_Records for processing_
/-- The effect of a wake of a VF at a coordinate, in one step. -/
def State.wakeAt (s : State) (c : Coord) (vf : Nat) : State :=
  let x := s.slot c
  let r1 := x.live && x.vf == vf && x.hold == some .pageFault
  let s := if r1 then s.modSlot c fun y => { y with hold := none } else s
  let copies := s.heldCopies c vf
  let s := copies.foldl (fun s e =>
    (s.setEntry c e.1 { e.2 with held := false }).later (if e.2.phase = .moved then .chainEntryComplete else .copyPacket)
      (.entry c e.1 e.2.num)) s
  let cmds := s.heldCommands c vf
  let s := cmds.foldl (fun s e =>
    let current := (s.cluster e.1).running == some (e.2.sender, e.2.onTl5, e.2.num)
    (s.setCmd e.1 { e.2 with faultHeld := false }).later (if current then .matrixBlockStep else .matrixCommandStart)
      (.at e.1)) s
  let walk := s.heldWalk c vf
  let s := match walk with
    | some w => (s.modCluster c fun cl => { cl with walk := some { w with held := false } }).later .walkVisit (.at c)
    | none => s
  let s := s.retryPackets c vf
  if r1 || !copies.isEmpty || !cmds.isEmpty || walk.isSome || (x.live && x.vf != vf) then s
  else
    let s := s.modSlot c fun y => { y with wakeLatch := true }
    if x.hold = some .halt then s.later .haltReturn (.at c) else s

/-- `WAKE_DELIVERY` at the coordinate `arg.c`, of the VF `arg.vf`, or as the peer's wake `arg.peer` (R290). -/
def execWakeDelivery (s : State) : Res :=
  .next (
    match s.arg.peer with
    | some q => (if s.staleRequest q then s.answerPeer q .lost else s.wakeAt s.arg.c q.hdr.vf).rouse
    | none => s.wakeAt s.arg.c s.arg.vf)

/-- A wake leaves the die `d` for a coordinate, on this device or another; `id` is its sender's strand. A `c.fqwake` may name no cluster,
and R335 says nothing of that: such a wake is sent too, and sets a latch that no slot reads (log 108). -/
def State.sendWake (s : State) (d : BitVec 3) (id : BitVec 24) (target : Dword) (vf : Nat) : State :=
  let dev : BitVec 9 := fld target 16 9
  if dev = s.dev.devno then s.later .wakeDelivery { EvArg.at (Coord.ofBits target) with vf := vf }
  else { s with
    out := s.out ++ [.peerWake (s.outHdr d dev id false) target]
    loose := s.loose ++ [{ coord := dieCoord d, dev := dev, vf := vf, launch := none, stores := false }] }

def execWake (a : BitVec 5) (s : State) : Res :=
  let t := s.rg a
  .next (
    if !(Coord.ofBits t).ok then s.trap 0x05 t
    else s.deviceOk t (s.releaseThen fun s => s.behind (fld t 16 9) fun s =>
      (s.sendWake s.cur.die s.me.strand t s.me.vf).advance 4))

/-! ## Fault records (R335, R369) -/

/-- `FAULT_RECORD_APPEND` of the VF `arg.vf`: its oldest record, once the queue has room. -/
def execFaultRecordAppend (s : State) : Res :=
  let vf := s.arg.vf
  let x := s.vf vf
  let base := physBase x.fqbase
  let n := x.fqsize.toNat
  let tail := s.mem.readNat base 8
  let head := s.mem.readNat (base + 8) 8
  .next (
    match x.faults with
    | [] => s
    | r :: rest =>
      if !s.fqOn vf || n ≤ tail - head then s
      else
        let s := s.modVf vf fun y => { y with faults := rest }
        let s := s.hardStore (base + 128 + 32 * (tail % n)) ((r.dwords.map fun d => leBytes 8 d.toNat).flatten)
        let s := s.hardStore base (leBytes 8 (tail + 1))
        let s := if bit x.fqwake 63 then s.sendWake 0 0 x.fqwake vf else s
        if rest.isEmpty then s else s.later .faultRecordAppend (.ofVf vf))

/-! ## Other system words -/

def execSegw (n : BitVec 3) (a b : BitVec 5) (s : State) : Res :=
  .next (s.checked (.segw n a b) (
    let g : BitVec 128 := putFld (s.rg b ++ s.rg a) 112 (0 : BitVec 6)
    (s.modMe fun x => { x with sg := x.sg.set n.toNat g }).advance 4))

/-- One round of R340. -/
def rndRound (x k : Dword) : Dword :=
  let x := x + k
  let x := x ^^^ (x >>> 31)
  (x * 0xBF58476D1CE4E5B9#64).rotateRight 27

/-- The rounds of R340 that are left. -/
def rndRounds : Nat → Dword → Dword → Dword
  | 0, x, _ => x
  | n + 1, x, k => rndRounds n (rndRound x k) (k + 0x9E3779B97F4A7C15#64)

/-- The keyed hash of counter `x` under key `k` (R340). -/
def rnd (k x : Dword) : Dword :=
  let y := rndRounds 6 x k
  y ^^^ (y >>> 33)

def execRndk (d a b : BitVec 5) (s : State) : Res := .next ((s.wg d (rnd (s.rg a) (s.rg b))).advance 4)

/-- `c.now` as a register. -/
def State.nowWord (s : State) (d : BitVec 3) : Dword := BitVec.ofNat 64 (s.now d)

def execClkr (d : BitVec 5) (s : State) : Res := .next ((s.wg d (s.nowWord s.cur.die)).advance 4)

end Sys2Proof.Machine
end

_Task item_
Return each line of the data above verbatim.

_Answer box_
/-- The effect of a wake of a VF at a coordinate, in one step. -/
def State.wakeAt (s : State) (c : Coord) (vf : Nat) : State :=
  let x := s.slot c
  let r1 := x.live && x.vf == vf && x.hold == some .pageFault
  let s := if r1 then s.modSlot c fun y => { y with hold := none } else s
  let copies := s.heldCopies c vf
  let s := copies.foldl (fun s e =>
    (s.setEntry c e.1 { e.2 with held := false }).later (if e.2.phase = .moved then .chainEntryComplete else .copyPacket)
      (.entry c e.1 e.2.num)) s
  let cmds := s.heldCommands c vf
  let s := cmds.foldl (fun s e =>
    let current := (s.cluster e.1).running == some (e.2.sender, e.2.onTl5, e.2.num)
    (s.setCmd e.1 { e.2 with faultHeld := false }).later (if current then .matrixBlockStep else .matrixCommandStart)
      (.at e.1)) s
  let walk := s.heldWalk c vf
  let s := match walk with
    | some w => (s.modCluster c fun cl => { cl with walk := some { w with held := false } }).later .walkVisit (.at c)
    | none => s
  let s := s.retryPackets c vf
  if r1 || !copies.isEmpty || !cmds.isEmpty || walk.isSome || (x.live && x.vf != vf) then s
  else
    let s := s.modSlot c fun y => { y with wakeLatch := true }
    if x.hold = some .halt then s.later .haltReturn (.at c) else s

/-- `WAKE_DELIVERY` at the coordinate `arg.c`, of the VF `arg.vf`, or as the peer's wake `arg.peer` (R290). -/
def execWakeDelivery (s : State) : Res :=
  .next (
    match s.arg.peer with
    | some q => (if s.staleRequest q then s.answerPeer q .lost else s.wakeAt s.arg.c q.hdr.vf).rouse
    | none => s.wakeAt s.arg.c s.arg.vf)

/-- A wake leaves the die `d` for a coordinate, on this device or another; `id` is its sender's strand. A `c.fqwake` may name no cluster,
and R335 says nothing of that: such a wake is sent too, and sets a latch that no slot reads (log 108). -/
def State.sendWake (s : State) (d : BitVec 3) (id : BitVec 24) (target : Dword) (vf : Nat) : State :=
  let dev : BitVec 9 := fld target 16 9
  if dev = s.dev.devno then s.later .wakeDelivery { EvArg.at (Coord.ofBits target) with vf := vf }
  else { s with
    out := s.out ++ [.peerWake (s.outHdr d dev id false) target]
    loose := s.loose ++ [{ coord := dieCoord d, dev := dev, vf := vf, launch := none, stores := false }] }

def execWake (a : BitVec 5) (s : State) : Res :=
  let t := s.rg a
  .next (
    if !(Coord.ofBits t).ok then s.trap 0x05 t
    else s.deviceOk t (s.releaseThen fun s => s.behind (fld t 16 9) fun s =>
      (s.sendWake s.cur.die s.me.strand t s.me.vf).advance 4))

/-! ## Fault records (R335, R369) -/

/-- `FAULT_RECORD_APPEND` of the VF `arg.vf`: its oldest record, once the queue has room. -/
def execFaultRecordAppend (s : State) : Res :=
  let vf := s.arg.vf
  let x := s.vf vf
  let base := physBase x.fqbase
  let n := x.fqsize.toNat
  let tail := s.mem.readNat base 8
  let head := s.mem.readNat (base + 8) 8
  .next (
    match x.faults with
    | [] => s
    | r :: rest =>
      if !s.fqOn vf || n ≤ tail - head then s
      else
        let s := s.modVf vf fun y => { y with faults := rest }
        let s := s.hardStore (base + 128 + 32 * (tail % n)) ((r.dwords.map fun d => leBytes 8 d.toNat).flatten)
        let s := s.hardStore base (leBytes 8 (tail + 1))
        let s := if bit x.fqwake 63 then s.sendWake 0 0 x.fqwake vf else s
        if rest.isEmpty then s else s.later .faultRecordAppend (.ofVf vf))

/-! ## Other system words -/

def execSegw (n : BitVec 3) (a b : BitVec 5) (s : State) : Res :=
  .next (s.checked (.segw n a b) (
    let g : BitVec 128 := putFld (s.rg b ++ s.rg a) 112 (0 : BitVec 6)
    (s.modMe fun x => { x with sg := x.sg.set n.toNat g }).advance 4))

/-- One round of R340. -/
def rndRound (x k : Dword) : Dword :=
  let x := x + k
  let x := x ^^^ (x >>> 31)
  (x * 0xBF58476D1CE4E5B9#64).rotateRight 27

/-- The rounds of R340 that are left. -/
def rndRounds : Nat → Dword → Dword → Dword
  | 0, x, _ => x
  | n + 1, x, k => rndRounds n (rndRound x k) (k + 0x9E3779B97F4A7C15#64)

/-- The keyed hash of counter `x` under key `k` (R340). -/
def rnd (k x : Dword) : Dword :=
  let y := rndRounds 6 x k
  y ^^^ (y >>> 33)

def execRndk (d a b : BitVec 5) (s : State) : Res := .next ((s.wg d (rnd (s.rg a) (s.rg b))).advance 4)

/-- `c.now` as a register. -/
def State.nowWord (s : State) (d : BitVec 3) : Dword := BitVec.ofNat 64 (s.now d)

def execClkr (d : BitVec 5) (s : State) : Res := .next ((s.wg d (s.nowWord s.cur.die)).advance 4)

end Sys2Proof.Machine
end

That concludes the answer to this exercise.